TASK PROMPT: When a line in the entries below contains the word "simpa", copy that line.

+++++

/-! ### MAPSET (25:R340, R356) -/

/-- The physical tile that MAPSET names. -/
def mapsetTarget (s : State) : Nat := 34 * s.clusterMap.getD (s.tl.dbg.xa.toNat / 32) 0 + s.tl.dbg.xb.toNat

/-- A tile that moves to another one at its next PERIOD. -/
def asksMove (q : Nat) (t : Tile) : Tile := { t with migrateTo := some (.mapset q (isHot t.migrateTo)) }

/-- A logical tile that moves once it is bound. -/
def moveWaits (s : State) : State := { s with mapPend := tset s.mapPend s.tl.dbg.xa.toNat (mapsetTarget s) }

/-- MAPSET's act. -/
def mapsetNow (s : State) : State :=
  if 128 * liveDies s ≤ s.tl.dbg.xa.toNat then dbgFault 0x17 s.tl.dbg.xa s
  else if 33 < s.tl.dbg.xb.toNat then dbgFault 0x17 s.tl.dbg.xb s
  else
    match carrier s s.tl.dbg.xa.toNat with
    | some p => if mayTake s (s.tile p) (mapsetTarget s) then dbgOk (s.onTile p (asksMove (mapsetTarget s)))
      else dbgFault 0x17 s.tl.dbg.xb s
    | none => if (s.tile (mapsetTarget s)).state == 5 || (s.tile (mapsetTarget s)).state == 0 then dbgOk (moveWaits s)
      else dbgFault 0x17 s.tl.dbg.xb s

theorem exec_mapset : exec (.mapset g a b) s = windowOnly g mapsetNow s := rfl

/-- A tile that DBGRES is written of is otherwise as it was. -/
theorem tile_dbgOk (p : Nat) (u : State) : (dbgOk u).tile p = if p = u.turn then withRes 0 0 (u.tile p) else u.tile p := by
  rw [dbgOk_eq]
  split
  · next h =>
    rw [h]
    exact tl_onTl ..
  · next h => exact tile_onTl_other _ _ _ h

/-- A logical tile that runs: its tile moves at the next PERIOD. -/
theorem mapset_carried {p : Nat} (hl : s.level = true) (hen : enabled s.tl g = true) (ha : s.tl.dbg.xa.toNat < 128 * liveDies s)
    (hb : s.tl.dbg.xb.toNat ≤ 33) (hp : carrier s s.tl.dbg.xa.toNat = some p) (hq : mayTake s (s.tile p) (mapsetTarget s) = true) :
    Gives (.mapset g a b) s (fun t => WindowDone s t
      ∧ (t.tile p).migrateTo = some (.mapset (mapsetTarget s) (isHot (s.tile p).migrateTo))) := by
  have hact : mapsetNow s = dbgOk (s.onTile p (asksMove (mapsetTarget s))) := by
    simp only [mapsetNow, if_neg (Nat.not_le.mpr ha), if_neg (Nat.not_lt.mpr hb), hp, hq, if_true]
  have hkeep : KeepsRegs s (s.onTile p (asksMove (mapsetTarget s))) := keepsRegs_onTile s p fun _ => ⟨rfl, rfl⟩
  rw [gives_iff, exec_mapset, windowOnly_acts hl hen, hact]
  refine ⟨_, rfl, windowDone_dbgOk hkeep.tl, ?_⟩
  rw [tile_dbgOk, tile_onTile_self]
  split <;> rfl

/-- A logical tile that runs nothing: the target waits for its first PERIOD. -/
theorem mapset_waits (hl : s.level = true) (hen : enabled s.tl g = true) (ha : s.tl.dbg.xa.toNat < 128 * liveDies s)
    (hb : s.tl.dbg.xb.toNat ≤ 33) (hp : carrier s s.tl.dbg.xa.toNat = none)
    (hq : (s.tile (mapsetTarget s)).state = 5 ∨ (s.tile (mapsetTarget s)).state = 0) :
    Gives (.mapset g a b) s (fun t => WindowDone s t ∧ tfind t.mapPend s.tl.dbg.xa.toNat = some (mapsetTarget s) ∧ t.l2p = s.l2p) := by
  have hact : mapsetNow s = dbgOk (moveWaits s) := by
    simp only [mapsetNow, if_neg (Nat.not_le.mpr ha), if_neg (Nat.not_lt.mpr hb), hp]
    exact if_pos (by simpa using hq)
  rw [gives_iff, exec_mapset, windowOnly_acts hl hen, hact]
  exact ⟨_, rfl, windowDone_dbgOk ⟨rfl, rfl⟩, tfind_tset_self .., rfl⟩

/-! ### KEYSEL (15:R249, 25:R356) -/

/-- A key slot with a line's keys; the line is zero then. -/
def keyLoaded (k da : Nat) (s : State) : State :=
  let l := cipherLine s da
  { s with keys := tset s.keys k (lineBytes l 0 32, lineBytes l 32 32), mem := mwrites s.mem (lineCells da 0)
           lineKeys := tdel s.lineKeys (da / 64), badLines := s.badLines.filter (fun b => b != da / 64) }

/-- KEYSEL's act. -/
def keyselNow (s : State) : State :=
  let v := s.tl.dbg.xa
  let dpa := s.tl.dbg.xb
  let k := (v.extractLsb' 0 12).toNat
  if v.extractLsb' 12 51 != 0 || s.ctxs.any (fun c => c.key.toNat == k) then dbgFault 0x17 v s
  else if v.getLsbD 63 then dbgOk { s with keys := tdel s.keys k }
  else
    match (if dpa.toNat % 64 = 0 then hashPlace 0 s.live dpa.toNat else none) with
    | none => dbgFault 0x17 dpa s
    | some da => if failing s da then dbgFault 0x21 dpa s else dbgOk (bufferStale da 0 (keyLoaded k da s))

theorem exec_keysel : exec (.keysel g a b) s = windowOnly g keyselNow s := rfl

theorem tfind_tdel {α : Type} (t : Table α) (k : Nat) : tfind (tdel t k) k = none := by
  induction t with
  | nil => rfl
  | cons e t ih =>
    by_cases h : e.1 = k
    · rw [tdel, List.filter_cons_of_neg (by simp [h])]
      exact ih
    · rw [tdel, List.filter_cons_of_pos (by simp [h]), tfind, if_neg h]
      exact ih

/-- A slot that no context uses, of an operand without a bit that must be zero. -/
theorem keysel_free (h0 : s.tl.dbg.xa.extractLsb' 12 51 = 0) (hk : ∀ c ∈ s.ctxs, c.key ≠ s.tl.dbg.xa.extractLsb' 0 12) :
    (s.tl.dbg.xa.extractLsb' 12 51 != 0
      || s.ctxs.any (fun c => c.key.toNat == (s.tl.dbg.xa.extractLsb' 0 12).toNat)) = false := by
  simp only [h0, bne_self_eq_false, Bool.false_or, List.any_eq_false, beq_iff_eq]
  exact fun c hc he => hk c hc (BitVec.eq_of_toNat_eq he)

theorem keysel_erases (hl : s.level = true) (hen : enabled s.tl g = true) (h0 : s.tl.dbg.xa.extractLsb' 12 51 = 0)
    (hk : ∀ c ∈ s.ctxs, c.key ≠ s.tl.dbg.xa.extractLsb' 0 12) (he : s.tl.dbg.xa.getLsbD 63 = true) :
    Gives (.keysel g a b) s (fun t => WindowDone s t ∧ tfind t.keys (s.tl.dbg.xa.extractLsb' 0 12).toNat = none ∧ t.mem = s.mem) := by
  have hact : keyselNow s = dbgOk { s with keys := tdel s.keys (s.tl.dbg.xa.extractLsb' 0 12).toNat } := by
    simp only [keyselNow, keysel_free h0 hk, he, if_true, Bool.false_eq_true, if_false]
  rw [gives_iff, exec_keysel, windowOnly_acts hl hen, hact]
  exact ⟨_, rfl, windowDone_dbgOk ⟨rfl, rfl⟩, tfind_tdel .., rfl⟩

theorem MemoryOnly.keys {s t : State} (h : MemoryOnly s t) : t.keys = s.keys := by rw [h]

theorem MemoryOnly.tl {s t : State} (h : MemoryOnly s t) : t.tl = s.tl := by
  have hturn : t.turn = s.turn := by rw [h]
  rw [← tile_turn, ← tile_turn, h.tile, hturn]

theorem bufferStale_mem (da id : Nat) (s : State) : (bufferStale da id s).mem = s.mem := by
  unfold bufferStale
  split <;> rfl

/-- A slot loaded from a line, which is zero then. -/
theorem keyLoaded_spec (k da : Nat) :
    WindowDone s (dbgOk (bufferStale da 0 (keyLoaded k da s)))
      ∧ tfind (dbgOk (bufferStale da 0 (keyLoaded k da s))).keys k = some (lineBytes (cipherLine s da) 0 32, lineBytes (cipherLine s da) 32 32)
      ∧ (∀ i, i < 64 → mread (dbgOk (bufferStale da 0 (keyLoaded k da s))).mem (da + i) = 0)
      ∧ ∀ x, x < da ∨ da + 64 ≤ x → mread (dbgOk (bufferStale da 0 (keyLoaded k da s))).mem x = mread s.mem x := by
  have hstale : MemoryOnly (keyLoaded k da s) (bufferStale da 0 (keyLoaded k da s)) := bufferStale_memoryOnly ..
  have hmem : (bufferStale da 0 (keyLoaded k da s)).mem = mwrites s.mem (lineCells da 0) := by
    rw [bufferStale_mem, keyLoaded]
  have htl : (bufferStale da 0 (keyLoaded k da s)).tl = s.tl := by
    rw [hstale.tl, State.tl, keyLoaded]
    rfl
  refine ⟨windowDone_dbgOk (by rw [htl]; exact ⟨rfl, rfl⟩), ?_, fun i hi => ?_, fun x hx => ?_⟩
  · change tfind (bufferStale da 0 (keyLoaded k da s)).keys k = _
    rw [hstale.keys, keyLoaded, tfind_tset_self]
  · change mread (bufferStale da 0 (keyLoaded k da s)).mem _ = _
    rw [hmem, mread_line _ _ _ hi]
    simp
  · change mread (bufferStale da 0 (keyLoaded k da s)).mem _ = _
    rw [hmem, mread_line_other _ _ _ hx]

section
variable {da : Nat} (h0 : s.tl.dbg.xa.extractLsb' 12 51 = 0) (hk : ∀ c ∈ s.ctxs, c.key ≠ s.tl.dbg.xa.extractLsb' 0 12)
  (he : s.tl.dbg.xa.getLsbD 63 = false) (hb : s.tl.dbg.xb.toNat % 64 = 0) (hda : hashPlace 0 s.live s.tl.dbg.xb.toNat = some da)
include h0 hk he hb hda

/-- What KEYSEL does with its line. -/
theorem keyselNow_line : keyselNow s = if failing s da then dbgFault 0x21 s.tl.dbg.xb s
    else dbgOk (bufferStale da 0 (keyLoaded (s.tl.dbg.xa.extractLsb' 0 12).toNat da s)) := by
  simp only [keyselNow, keysel_free h0 hk, he, Bool.false_eq_true, if_false, if_pos hb, hda]

/-- A line that reads as failing delivers no key. -/
theorem keysel_failing (hl : s.level = true) (hen : enabled s.tl g = true) (hf : failing s da = true) :
    Gives (.keysel g a b) s (WindowRefused s 0x21 s.tl.dbg.xb) := by
  rw [gives_iff, exec_keysel, windowOnly_acts hl hen, keyselNow_line h0 hk he hb hda, if_pos hf]
  exact ⟨_, rfl, windowRefused_dbgFault ..⟩

theorem keysel_loads (hl : s.level = true) (hen : enabled s.tl g = true) (hf : failing s da = false) :
    Gives (.keysel g a b) s (fun t => WindowDone s t
      ∧ tfind t.keys (s.tl.dbg.xa.extractLsb' 0 12).toNat = some (lineBytes (cipherLine s da) 0 32, lineBytes (cipherLine s da) 32 32)
      ∧ (∀ i, i < 64 → mread t.mem (da + i) = 0) ∧ ∀ x, x < da ∨ da + 64 ≤ x → mread t.mem x = mread s.mem x) := by
  rw [gives_iff, exec_keysel, windowOnly_acts hl hen, keyselNow_line h0 hk he hb hda, hf]
  exact ⟨_, rfl, keyLoaded_spec ..⟩

end

/-! ### MBIND (12:R209, 13:R229) -/

/-- MBIND's act. -/
def mbindNow (n : BitVec 6) (s : State) : State :=
  let w := s.tl.dbg.xa
  if 60 ≤ n.toNat then dbgFault 0x17 (n.setWidth 64) s
  else if mbindBad w then dbgFault 0x17 w s
  else if bindBound w && bindPkg w == s.pkg && decide (128 * liveDies s ≤ bindTile w) then dbgFault 0x17 w s
  else dbgOk (rebind s.turn n.toNat (bindWord s s.tl w) s)

theorem exec_mbind_window {n : BitVec 6} (hl : s.level = true) (hen : enabled s.tl g = true) :
    exec (.mbind g a n) s = .next (mbindNow n s) := by
  change execMbind g a n s = _
  simp only [execMbind, hl, hen, if_true, Bool.not_true, Bool.false_eq_true, if_false]
  rfl

/-- The mirror is never-written under its new binding, and the others stay. -/
theorem rebind_spec (m : Nat) (w : X) (t : State) (ht : t = dbgOk (rebind s.turn m w s)) : WindowDone s t
    ∧ tget mirrorInit t.tl.mirs m = { seen := false, payload := 0, seq := 0, stamp := 0, arrival := 0, binding := w
                                      wrote := [], sampled := 0, writer := none }
    ∧ ∀ i, i ≠ m → tget mirrorInit t.tl.mirs i = tget mirrorInit s.tl.mirs i := by
  have htl : (rebind s.turn m w s).tl = { s.tl with mirs := tset s.tl.mirs m { mirrorInit with binding := w } } :=
    tile_onTile_self s s.turn (fun t => { t with mirs := tset t.mirs m { mirrorInit with binding := w } })
  have hdone : WindowDone s t := ht ▸ windowDone_dbgOk (by rw [htl]; exact ⟨rfl, rfl⟩)
  have hmirs : t.tl.mirs = tset s.tl.mirs m { mirrorInit with binding := w } := by
    rw [ht, dbgOk_eq, tl_onTl, htl]
    rfl
  rw [hmirs]
  exact ⟨hdone, tget_tset_self .., fun i hi => tget_tset_other _ _ _ _ _ hi⟩

end

end Sys2Proof.Machine
end

section
/-! PROOFS. MBIND, SYSR and SYSW through the debug window (05:R110; 12:R209; 13:R229; 25:R355, R356). -/

namespace Sys2Proof.Machine

section
variable {s : State} {g : Guard} {a d : BitVec 5} {n : BitVec 6} {num : BitVec 12}

/-! ### MBIND's operand (12:R209) -/

/-- The class that MBIND gives a binding. -/
def mbindScope (s : State) (w : X) : X :=
  if w.extractLsb' 45 13 ≠ s.pkg then 4 else if w.extractLsb' 32 9 = s.tl.bind.logtile then 0
    else if (w.extractLsb' 32 9).toNat / 32 = s.tl.bind.logtile.toNat / 32 then 1 else 3

theorem bindScope_eq (s : State) (w : X) : (bindScope s s.tl w).setWidth 64 = mbindScope s w := by
  have htile : bindTile w = s.tl.bind.logtile.toNat ↔ w.extractLsb' 32 9 = s.tl.bind.logtile := BitVec.toNat_inj
  unfold bindScope mbindScope
  split
  · next h => exact (if_pos (bne_iff_ne.mp h)).symm
  · next h =>
    refine .trans ?_ (if_neg (by simpa [bindPkg] using h)).symm
    split
    · next h => exact (if_pos (htile.mp h)).symm
    · next h =>
      refine .trans ?_ (if_neg (mt htile.mpr h)).symm
      split
      · next h => exact (if_pos h).symm
      · next h => exact (if_neg h).symm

+++++

SOLUTION:
    exact if_pos (by simpa using hq)
    refine .trans ?_ (if_neg (by simpa [bindPkg] using h)).symm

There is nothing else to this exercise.